### Prompt
Stop after the line that contains "let rs := s.host.held"; until then, restate each line of the entries word for word from the very first.

═════ Record excerpts

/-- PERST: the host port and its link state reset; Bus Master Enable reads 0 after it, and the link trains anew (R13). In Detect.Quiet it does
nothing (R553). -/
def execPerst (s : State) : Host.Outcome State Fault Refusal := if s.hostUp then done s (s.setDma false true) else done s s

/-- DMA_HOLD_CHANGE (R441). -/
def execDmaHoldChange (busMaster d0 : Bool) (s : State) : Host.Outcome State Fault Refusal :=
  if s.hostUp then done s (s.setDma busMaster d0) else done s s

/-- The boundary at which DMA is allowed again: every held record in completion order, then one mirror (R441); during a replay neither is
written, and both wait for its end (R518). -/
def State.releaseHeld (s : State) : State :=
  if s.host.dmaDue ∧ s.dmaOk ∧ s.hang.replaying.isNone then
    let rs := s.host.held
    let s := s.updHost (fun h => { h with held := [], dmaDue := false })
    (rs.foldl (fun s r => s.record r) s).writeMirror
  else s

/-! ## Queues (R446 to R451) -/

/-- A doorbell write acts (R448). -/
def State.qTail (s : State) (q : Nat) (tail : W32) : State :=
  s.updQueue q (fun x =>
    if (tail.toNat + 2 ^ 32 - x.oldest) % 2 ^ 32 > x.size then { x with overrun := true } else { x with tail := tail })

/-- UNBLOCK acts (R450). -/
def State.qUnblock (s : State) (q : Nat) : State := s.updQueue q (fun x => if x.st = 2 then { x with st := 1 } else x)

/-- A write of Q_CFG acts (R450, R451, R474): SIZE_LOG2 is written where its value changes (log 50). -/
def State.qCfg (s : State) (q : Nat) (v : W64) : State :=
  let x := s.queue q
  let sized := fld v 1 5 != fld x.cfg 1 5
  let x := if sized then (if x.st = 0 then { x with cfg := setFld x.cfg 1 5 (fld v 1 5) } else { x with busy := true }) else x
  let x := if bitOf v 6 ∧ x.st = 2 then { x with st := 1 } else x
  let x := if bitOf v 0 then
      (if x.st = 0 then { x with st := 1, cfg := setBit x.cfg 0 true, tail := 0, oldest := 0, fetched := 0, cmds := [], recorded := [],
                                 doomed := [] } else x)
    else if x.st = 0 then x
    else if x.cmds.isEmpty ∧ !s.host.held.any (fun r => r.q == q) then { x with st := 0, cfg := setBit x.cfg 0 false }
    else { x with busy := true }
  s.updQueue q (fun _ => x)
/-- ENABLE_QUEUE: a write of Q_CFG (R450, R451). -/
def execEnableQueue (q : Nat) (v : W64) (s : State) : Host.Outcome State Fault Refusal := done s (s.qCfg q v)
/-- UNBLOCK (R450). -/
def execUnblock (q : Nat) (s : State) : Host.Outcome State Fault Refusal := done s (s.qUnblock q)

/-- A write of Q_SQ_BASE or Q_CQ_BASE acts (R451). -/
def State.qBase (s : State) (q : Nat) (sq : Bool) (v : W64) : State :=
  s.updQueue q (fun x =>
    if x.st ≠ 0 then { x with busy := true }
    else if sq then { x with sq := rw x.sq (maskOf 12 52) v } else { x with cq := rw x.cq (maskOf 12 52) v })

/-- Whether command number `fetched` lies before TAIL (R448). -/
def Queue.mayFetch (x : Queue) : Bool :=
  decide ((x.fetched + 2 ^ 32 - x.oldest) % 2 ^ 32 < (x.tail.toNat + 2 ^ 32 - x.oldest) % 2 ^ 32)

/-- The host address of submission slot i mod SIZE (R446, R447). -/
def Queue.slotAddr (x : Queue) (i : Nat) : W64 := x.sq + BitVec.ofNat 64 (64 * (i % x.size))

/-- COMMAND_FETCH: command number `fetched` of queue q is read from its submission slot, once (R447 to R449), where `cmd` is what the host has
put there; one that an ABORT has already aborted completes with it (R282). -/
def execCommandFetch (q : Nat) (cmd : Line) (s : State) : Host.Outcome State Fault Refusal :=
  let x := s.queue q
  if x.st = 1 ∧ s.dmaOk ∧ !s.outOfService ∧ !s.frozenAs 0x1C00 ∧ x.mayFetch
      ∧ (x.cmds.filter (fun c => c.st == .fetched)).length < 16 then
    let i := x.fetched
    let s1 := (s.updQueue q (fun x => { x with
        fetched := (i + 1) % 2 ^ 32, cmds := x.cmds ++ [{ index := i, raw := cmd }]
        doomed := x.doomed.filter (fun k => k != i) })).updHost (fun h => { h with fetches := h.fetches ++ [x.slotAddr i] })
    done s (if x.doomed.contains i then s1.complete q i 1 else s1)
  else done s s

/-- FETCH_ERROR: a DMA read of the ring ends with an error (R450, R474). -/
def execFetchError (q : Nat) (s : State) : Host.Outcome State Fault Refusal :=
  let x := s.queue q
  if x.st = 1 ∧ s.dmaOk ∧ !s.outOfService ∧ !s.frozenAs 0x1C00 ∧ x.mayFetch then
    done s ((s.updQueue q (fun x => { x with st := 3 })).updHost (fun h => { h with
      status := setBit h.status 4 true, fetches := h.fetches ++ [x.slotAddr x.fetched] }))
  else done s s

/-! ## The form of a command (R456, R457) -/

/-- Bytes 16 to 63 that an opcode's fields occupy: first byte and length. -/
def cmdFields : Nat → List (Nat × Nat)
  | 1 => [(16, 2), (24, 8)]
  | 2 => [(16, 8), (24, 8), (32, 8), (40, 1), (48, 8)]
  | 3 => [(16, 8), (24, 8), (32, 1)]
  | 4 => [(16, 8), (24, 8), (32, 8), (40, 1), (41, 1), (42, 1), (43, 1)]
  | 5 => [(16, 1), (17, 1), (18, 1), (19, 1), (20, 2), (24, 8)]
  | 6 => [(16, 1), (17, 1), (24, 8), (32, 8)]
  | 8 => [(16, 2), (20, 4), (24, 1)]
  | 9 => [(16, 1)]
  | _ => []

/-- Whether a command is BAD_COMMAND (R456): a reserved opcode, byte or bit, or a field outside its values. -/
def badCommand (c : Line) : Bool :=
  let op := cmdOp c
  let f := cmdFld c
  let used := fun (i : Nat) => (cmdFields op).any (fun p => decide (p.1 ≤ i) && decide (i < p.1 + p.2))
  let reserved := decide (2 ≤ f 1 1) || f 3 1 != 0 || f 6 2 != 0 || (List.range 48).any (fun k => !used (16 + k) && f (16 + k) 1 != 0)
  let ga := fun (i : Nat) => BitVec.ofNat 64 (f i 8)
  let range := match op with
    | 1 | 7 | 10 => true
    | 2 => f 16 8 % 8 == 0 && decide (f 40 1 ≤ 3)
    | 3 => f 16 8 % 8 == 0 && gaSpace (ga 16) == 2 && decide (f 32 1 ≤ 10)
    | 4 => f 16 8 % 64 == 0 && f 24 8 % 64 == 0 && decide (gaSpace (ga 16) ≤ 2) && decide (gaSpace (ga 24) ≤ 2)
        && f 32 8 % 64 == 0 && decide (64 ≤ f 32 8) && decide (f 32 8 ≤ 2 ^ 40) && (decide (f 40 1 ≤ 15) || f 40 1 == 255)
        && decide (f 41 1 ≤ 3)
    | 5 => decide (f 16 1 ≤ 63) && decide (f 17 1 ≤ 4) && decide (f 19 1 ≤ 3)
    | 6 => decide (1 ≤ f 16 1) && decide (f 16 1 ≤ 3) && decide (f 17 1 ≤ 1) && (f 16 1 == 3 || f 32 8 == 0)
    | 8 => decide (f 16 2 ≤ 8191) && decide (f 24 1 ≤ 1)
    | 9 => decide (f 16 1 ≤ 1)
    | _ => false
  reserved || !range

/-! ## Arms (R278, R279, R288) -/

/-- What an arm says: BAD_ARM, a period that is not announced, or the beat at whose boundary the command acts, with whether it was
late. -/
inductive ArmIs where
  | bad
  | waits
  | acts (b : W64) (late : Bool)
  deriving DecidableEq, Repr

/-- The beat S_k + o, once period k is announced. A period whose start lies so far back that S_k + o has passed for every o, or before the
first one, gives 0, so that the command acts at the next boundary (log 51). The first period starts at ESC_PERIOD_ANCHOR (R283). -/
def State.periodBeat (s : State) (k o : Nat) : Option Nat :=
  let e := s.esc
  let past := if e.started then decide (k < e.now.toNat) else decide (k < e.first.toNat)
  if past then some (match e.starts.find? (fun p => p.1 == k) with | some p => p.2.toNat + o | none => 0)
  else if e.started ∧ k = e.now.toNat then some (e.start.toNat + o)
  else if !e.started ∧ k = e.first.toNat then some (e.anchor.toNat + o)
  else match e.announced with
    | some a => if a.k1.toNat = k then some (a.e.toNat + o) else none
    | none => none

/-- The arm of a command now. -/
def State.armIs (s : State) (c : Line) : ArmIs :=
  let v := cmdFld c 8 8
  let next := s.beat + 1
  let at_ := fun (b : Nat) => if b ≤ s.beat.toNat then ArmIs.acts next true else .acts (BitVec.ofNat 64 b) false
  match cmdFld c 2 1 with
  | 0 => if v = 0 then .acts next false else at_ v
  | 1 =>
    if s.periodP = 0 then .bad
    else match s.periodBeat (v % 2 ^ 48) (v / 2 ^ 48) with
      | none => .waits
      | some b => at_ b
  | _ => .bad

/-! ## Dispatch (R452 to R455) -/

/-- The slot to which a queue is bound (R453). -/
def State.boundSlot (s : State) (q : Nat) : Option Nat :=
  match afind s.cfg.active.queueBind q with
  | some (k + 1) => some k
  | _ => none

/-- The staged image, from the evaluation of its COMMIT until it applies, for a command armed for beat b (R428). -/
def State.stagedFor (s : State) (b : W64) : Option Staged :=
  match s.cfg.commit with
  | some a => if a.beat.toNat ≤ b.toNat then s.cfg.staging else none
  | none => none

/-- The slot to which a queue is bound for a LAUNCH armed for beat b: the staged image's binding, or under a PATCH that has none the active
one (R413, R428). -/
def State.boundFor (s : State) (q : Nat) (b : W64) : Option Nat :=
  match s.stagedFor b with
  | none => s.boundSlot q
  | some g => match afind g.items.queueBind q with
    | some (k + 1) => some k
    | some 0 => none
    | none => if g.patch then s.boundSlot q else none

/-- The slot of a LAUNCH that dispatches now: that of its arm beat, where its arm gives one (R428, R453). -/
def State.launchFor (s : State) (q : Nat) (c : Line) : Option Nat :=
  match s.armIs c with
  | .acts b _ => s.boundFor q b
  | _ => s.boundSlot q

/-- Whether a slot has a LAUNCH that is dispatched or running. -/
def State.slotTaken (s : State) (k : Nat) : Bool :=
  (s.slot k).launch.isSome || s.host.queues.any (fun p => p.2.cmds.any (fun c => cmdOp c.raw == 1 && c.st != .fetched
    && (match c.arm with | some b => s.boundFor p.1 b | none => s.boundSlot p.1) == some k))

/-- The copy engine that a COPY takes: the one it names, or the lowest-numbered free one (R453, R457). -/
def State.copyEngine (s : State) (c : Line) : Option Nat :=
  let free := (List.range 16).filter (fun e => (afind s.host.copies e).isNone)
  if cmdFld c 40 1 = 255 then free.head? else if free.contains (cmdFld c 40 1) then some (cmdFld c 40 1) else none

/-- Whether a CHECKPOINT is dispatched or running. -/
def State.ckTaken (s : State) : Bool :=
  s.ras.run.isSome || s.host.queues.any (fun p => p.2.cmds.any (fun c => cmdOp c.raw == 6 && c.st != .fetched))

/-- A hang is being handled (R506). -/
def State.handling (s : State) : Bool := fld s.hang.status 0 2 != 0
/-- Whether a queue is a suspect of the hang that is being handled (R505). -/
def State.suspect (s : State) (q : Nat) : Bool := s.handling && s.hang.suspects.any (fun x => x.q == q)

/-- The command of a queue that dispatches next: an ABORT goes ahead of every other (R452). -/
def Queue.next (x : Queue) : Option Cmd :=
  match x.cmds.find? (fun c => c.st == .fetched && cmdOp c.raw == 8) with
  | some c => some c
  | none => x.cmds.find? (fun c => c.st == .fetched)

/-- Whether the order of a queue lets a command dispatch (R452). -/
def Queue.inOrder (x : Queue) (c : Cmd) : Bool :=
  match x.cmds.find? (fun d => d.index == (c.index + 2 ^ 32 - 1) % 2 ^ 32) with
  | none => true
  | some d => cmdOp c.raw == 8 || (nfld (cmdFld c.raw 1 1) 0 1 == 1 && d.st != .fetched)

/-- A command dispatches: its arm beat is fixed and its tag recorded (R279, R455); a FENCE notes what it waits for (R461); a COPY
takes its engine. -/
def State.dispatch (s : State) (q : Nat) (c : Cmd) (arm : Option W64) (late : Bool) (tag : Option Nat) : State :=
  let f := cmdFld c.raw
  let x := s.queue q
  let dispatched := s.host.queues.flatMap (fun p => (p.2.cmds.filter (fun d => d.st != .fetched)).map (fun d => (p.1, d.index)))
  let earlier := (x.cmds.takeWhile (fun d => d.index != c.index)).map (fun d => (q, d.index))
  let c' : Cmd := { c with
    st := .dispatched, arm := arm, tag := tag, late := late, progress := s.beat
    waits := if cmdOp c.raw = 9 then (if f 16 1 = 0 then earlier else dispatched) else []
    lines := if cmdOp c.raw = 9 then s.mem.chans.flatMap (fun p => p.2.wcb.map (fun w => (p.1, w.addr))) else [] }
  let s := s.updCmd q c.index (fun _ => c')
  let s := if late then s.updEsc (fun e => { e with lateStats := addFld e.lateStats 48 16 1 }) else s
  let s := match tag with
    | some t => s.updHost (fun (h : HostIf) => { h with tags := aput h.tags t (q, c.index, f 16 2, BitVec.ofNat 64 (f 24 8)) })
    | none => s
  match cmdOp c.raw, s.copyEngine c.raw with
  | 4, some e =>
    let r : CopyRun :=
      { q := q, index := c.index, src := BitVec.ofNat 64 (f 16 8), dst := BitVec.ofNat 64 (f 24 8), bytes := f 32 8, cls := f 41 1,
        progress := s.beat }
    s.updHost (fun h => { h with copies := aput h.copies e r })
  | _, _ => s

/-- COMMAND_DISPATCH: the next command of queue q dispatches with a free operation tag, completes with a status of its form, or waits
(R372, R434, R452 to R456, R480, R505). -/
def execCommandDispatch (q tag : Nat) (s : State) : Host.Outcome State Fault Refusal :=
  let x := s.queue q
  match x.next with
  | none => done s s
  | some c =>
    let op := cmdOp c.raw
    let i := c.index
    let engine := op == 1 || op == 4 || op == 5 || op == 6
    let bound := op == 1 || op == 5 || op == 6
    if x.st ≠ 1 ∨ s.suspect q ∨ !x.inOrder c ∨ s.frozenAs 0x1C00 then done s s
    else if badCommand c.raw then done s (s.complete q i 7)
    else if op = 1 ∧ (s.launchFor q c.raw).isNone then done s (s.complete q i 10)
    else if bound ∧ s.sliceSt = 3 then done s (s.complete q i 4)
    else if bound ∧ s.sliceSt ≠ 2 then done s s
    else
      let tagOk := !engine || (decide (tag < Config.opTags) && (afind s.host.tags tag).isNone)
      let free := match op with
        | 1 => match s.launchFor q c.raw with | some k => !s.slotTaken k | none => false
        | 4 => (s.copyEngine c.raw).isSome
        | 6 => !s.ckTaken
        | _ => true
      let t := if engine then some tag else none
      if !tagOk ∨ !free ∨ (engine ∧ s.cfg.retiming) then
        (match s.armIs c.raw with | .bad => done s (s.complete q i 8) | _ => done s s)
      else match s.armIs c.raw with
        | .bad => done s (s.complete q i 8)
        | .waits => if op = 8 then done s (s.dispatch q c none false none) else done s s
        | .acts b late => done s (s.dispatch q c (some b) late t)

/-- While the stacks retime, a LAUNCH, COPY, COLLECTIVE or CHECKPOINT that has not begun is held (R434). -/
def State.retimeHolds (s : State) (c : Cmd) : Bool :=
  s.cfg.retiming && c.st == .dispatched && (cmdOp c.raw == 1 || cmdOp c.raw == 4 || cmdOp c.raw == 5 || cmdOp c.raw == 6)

══════════

### Response to the exercise
/-- PERST: the host port and its link state reset; Bus Master Enable reads 0 after it, and the link trains anew (R13). In Detect.Quiet it does
nothing (R553). -/
def execPerst (s : State) : Host.Outcome State Fault Refusal := if s.hostUp then done s (s.setDma false true) else done s s

/-- DMA_HOLD_CHANGE (R441). -/
def execDmaHoldChange (busMaster d0 : Bool) (s : State) : Host.Outcome State Fault Refusal :=
  if s.hostUp then done s (s.setDma busMaster d0) else done s s

/-- The boundary at which DMA is allowed again: every held record in completion order, then one mirror (R441); during a replay neither is
written, and both wait for its end (R518). -/
def State.releaseHeld (s : State) : State :=
  if s.host.dmaDue ∧ s.dmaOk ∧ s.hang.replaying.isNone then
    let rs := s.host.held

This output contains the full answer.